In the parafovea, we found a reduction in near surround suppression of perceived contrast in older adults, which suggests a reduction in inhibition. Previous observations of altered neural activity in primary and extrastriate cortex in aged primate also demonstrate inhibitory dysfunction. Reduced orientation and direction selectivity (Fu et al.,
2010; Schmolesky et al.,
2000), in conjunction with reduced suppression (Fu et al.,
2010), have been reported in V1 cells of aged monkeys along with increased spontaneous neural noise (Schmolesky et al.,
2000; Yu, Wang, Li, Zhou, & Leventhal,
2006). The mechanisms underpinning altered functional inhibition in older adults are unclear. Several authors suggest that these age-related differences are due to a reduction in the major cortical inhibitory neurotransmitter, GABA (Leventhal et al.,
2003; Schmolesky et al.,
2000). Key evidence that aging alters GABA-ergic inhibition in the visual cortex is the observation that application of the GABA agonist muscimol restores orientation tuning to cells from older macaque V1 (Leventhal et al.,
2003). However, it is important to note that other neurotransmitters modulate cortical excitatory–inhibitory balance and can also modify center-surround antagonistic effects.

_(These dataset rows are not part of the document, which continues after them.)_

-- ==== Sys2Proof/Laws/State.lean ====
section
/-! SUPPORT. Laws of the state: what each named operation leaves alone, one lemma per field, and that a read after a write gives what was
written. -/

namespace Sys2Proof.Machine.State

open Sys2Proof

/-! ### Choices -/

@[simp] theorem ite_pending (c : Prop) [Decidable c] (a b : State) : (if c then a else b).pending = if c then a.pending else b.pending := by split <;> rfl
@[simp] theorem ite_out (c : Prop) [Decidable c] (a b : State) : (if c then a else b).out = if c then a.out else b.out := by split <;> rfl
@[simp] theorem ite_free (c : Prop) [Decidable c] (a b : State) : (if c then a else b).free = if c then a.free else b.free := by split <;> rfl
@[simp] theorem ite_time (c : Prop) [Decidable c] (a b : State) : (if c then a else b).time = if c then a.time else b.time := by split <;> rfl
@[simp] theorem ite_opMs (c : Prop) [Decidable c] (a b : State) : (if c then a else b).opMs = if c then a.opMs else b.opMs := by split <;> rfl
@[simp] theorem ite_opNs (c : Prop) [Decidable c] (a b : State) : (if c then a else b).opNs = if c then a.opNs else b.opNs := by split <;> rfl
@[simp] theorem ite_regs (c : Prop) [Decidable c] (a b : State) : (if c then a else b).regs = if c then a.regs else b.regs := by split <;> rfl
@[simp] theorem ite_shadow (c : Prop) [Decidable c] (a b : State) : (if c then a else b).shadow = if c then a.shadow else b.shadow := by split <;> rfl
@[simp] theorem ite_hold (c : Prop) [Decidable c] (a b : State) : (if c then a else b).hold = if c then a.hold else b.hold := by split <;> rfl
@[simp] theorem ite_perf (c : Prop) [Decidable c] (a b : State) : (if c then a else b).perf = if c then a.perf else b.perf := by split <;> rfl
@[simp] theorem ite_cyc (c : Prop) [Decidable c] (a b : State) : (if c then a else b).cyc = if c then a.cyc else b.cyc := by split <;> rfl
@[simp] theorem ite_freezeAll (c : Prop) [Decidable c] (a b : State) : (if c then a else b).freezeAll = if c then a.freezeAll else b.freezeAll := by split <;> rfl
@[simp] theorem ite_pages (c : Prop) [Decidable c] (a b : State) : (if c then a else b).pages = if c then a.pages else b.pages := by split <;> rfl
@[simp] theorem ite_mgt (c : Prop) [Decidable c] (a b : State) : (if c then a else b).mgt = if c then a.mgt else b.mgt := by split <;> rfl
@[simp] theorem ite_flt (c : Prop) [Decidable c] (a b : State) : (if c then a else b).flt = if c then a.flt else b.flt := by split <;> rfl
@[simp] theorem ite_pan (c : Prop) [Decidable c] (a b : State) : (if c then a else b).pan = if c then a.pan else b.pan := by split <;> rfl
@[simp] theorem ite_pwr (c : Prop) [Decidable c] (a b : State) : (if c then a else b).pwr = if c then a.pwr else b.pwr := by split <;> rfl
@[simp] theorem ite_thm (c : Prop) [Decidable c] (a b : State) : (if c then a else b).thm = if c then a.thm else b.thm := by split <;> rfl
@[simp] theorem ite_crs (c : Prop) [Decidable c] (a b : State) : (if c then a else b).crs = if c then a.crs else b.crs := by split <;> rfl
@[simp] theorem ite_slices (c : Prop) [Decidable c] (a b : State) : (if c then a else b).slices = if c then a.slices else b.slices := by split <;> rfl
@[simp] theorem ite_dtc (c : Prop) [Decidable c] (a b : State) : (if c then a else b).dtc = if c then a.dtc else b.dtc := by split <;> rfl
@[simp] theorem ite_mch (c : Prop) [Decidable c] (a b : State) : (if c then a else b).mch = if c then a.mch else b.mch := by split <;> rfl
@[simp] theorem ite_mte (c : Prop) [Decidable c] (a b : State) : (if c then a else b).mte = if c then a.mte else b.mte := by split <;> rfl
@[simp] theorem ite_cages (c : Prop) [Decidable c] (a b : State) : (if c then a else b).cages = if c then a.cages else b.cages := by split <;> rfl
@[simp] theorem ite_ports (c : Prop) [Decidable c] (a b : State) : (if c then a else b).ports = if c then a.ports else b.ports := by split <;> rfl
@[simp] theorem ite_fxb (c : Prop) [Decidable c] (a b : State) : (if c then a else b).fxb = if c then a.fxb else b.fxb := by split <;> rfl
@[simp] theorem ite_heads (c : Prop) [Decidable c] (a b : State) : (if c then a else b).heads = if c then a.heads else b.heads := by split <;> rfl
@[simp] theorem ite_sve (c : Prop) [Decidable c] (a b : State) : (if c then a else b).sve = if c then a.sve else b.sve := by split <;> rfl

/-! ### setSlice -/

@[simp] theorem setSlice_pending (s : State) (i x) : (s.setSlice i x).pending = s.pending := rfl
@[simp] theorem setSlice_out (s : State) (i x) : (s.setSlice i x).out = s.out := rfl
@[simp] theorem setSlice_free (s : State) (i x) : (s.setSlice i x).free = s.free := rfl
@[simp] theorem setSlice_time (s : State) (i x) : (s.setSlice i x).time = s.time := rfl
@[simp] theorem setSlice_opMs (s : State) (i x) : (s.setSlice i x).opMs = s.opMs := rfl
@[simp] theorem setSlice_opNs (s : State) (i x) : (s.setSlice i x).opNs = s.opNs := rfl
@[simp] theorem setSlice_regs (s : State) (i x) : (s.setSlice i x).regs = s.regs := rfl
@[simp] theorem setSlice_shadow (s : State) (i x) : (s.setSlice i x).shadow = s.shadow := rfl
@[simp] theorem setSlice_hold (s : State) (i x) : (s.setSlice i x).hold = s.hold := rfl
@[simp] theorem setSlice_perf (s : State) (i x) : (s.setSlice i x).perf = s.perf := rfl
@[simp] theorem setSlice_cyc (s : State) (i x) : (s.setSlice i x).cyc = s.cyc := rfl
@[simp] theorem setSlice_freezeAll (s : State) (i x) : (s.setSlice i x).freezeAll = s.freezeAll := rfl
@[simp] theorem setSlice_pages (s : State) (i x) : (s.setSlice i x).pages = s.pages := rfl
@[simp] theorem setSlice_mgt (s : State) (i x) : (s.setSlice i x).mgt = s.mgt := rfl
@[simp] theorem setSlice_flt (s : State) (i x) : (s.setSlice i x).flt = s.flt := rfl
@[simp] theorem setSlice_pan (s : State) (i x) : (s.setSlice i x).pan = s.pan := rfl
@[simp] theorem setSlice_pwr (s : State) (i x) : (s.setSlice i x).pwr = s.pwr := rfl
@[simp] theorem setSlice_thm (s : State) (i x) : (s.setSlice i x).thm = s.thm := rfl
@[simp] theorem setSlice_crs (s : State) (i x) : (s.setSlice i x).crs = s.crs := rfl
@[simp] theorem setSlice_dtc (s : State) (i x) : (s.setSlice i x).dtc = s.dtc := rfl
@[simp] theorem setSlice_mch (s : State) (i x) : (s.setSlice i x).mch = s.mch := rfl
@[simp] theorem setSlice_mte (s : State) (i x) : (s.setSlice i x).mte = s.mte := rfl
@[simp] theorem setSlice_cages (s : State) (i x) : (s.setSlice i x).cages = s.cages := rfl
@[simp] theorem setSlice_ports (s : State) (i x) : (s.setSlice i x).ports = s.ports := rfl
@[simp] theorem setSlice_fxb (s : State) (i x) : (s.setSlice i x).fxb = s.fxb := rfl
@[simp] theorem setSlice_heads (s : State) (i x) : (s.setSlice i x).heads = s.heads := rfl
@[simp] theorem setSlice_sve (s : State) (i x) : (s.setSlice i x).sve = s.sve := rfl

One example is acetylcholine, whose receptors are ubiquitous throughout mammalian V1 (Avendano, Umbriaco, Dykes, & Descarries,
1996; Lysakowski, Wainer, Bruce, & Hersh,
1989; Mechawar, Cozzari, & Descarries,
2000). Activation of different cholinergic receptors can alter the release of inhibitory and excitatory neurotransmitters, including GABA (Gulledge, Bucci, Zhang, Matsui, & Yeh,
2009; Sugita, Uchimura, Jiang, & North,
1991; Thiele,
2013), and can influence the amplitude of excitatory and inhibitory postsynaptic potentials in the mammalian brain (Kimura & Baughman,
1997). The orientation tuning of many primate V1 neurons is broadened by application of acetylcholine, presumably by reducing cortical inhibitory drive (Zinke et al.,
2006). Similarly, perceptual contrast suppression of iso-oriented (parallel) center-surround stimuli is reduced with human ingestion of a cholinesterase inhibitor, donepezil (Kosovicheva, Sheremata, Rokem, Landau, & Silver,
2012). Normal aging is generally associated with a gradual decline in cholinergic function (Schliebs & Arendt,
2011), which predicts that older adults should have a strengthening rather than a weakening of intracortical inhibition. Our foveal results, and those of previous studies, are consistent with this observation; however, the parafoveal results are not. Naturally, the current experiments can only speculate on neurotransmitter involvement but do demonstrate that a simplistic explanation is unlikely to suffice.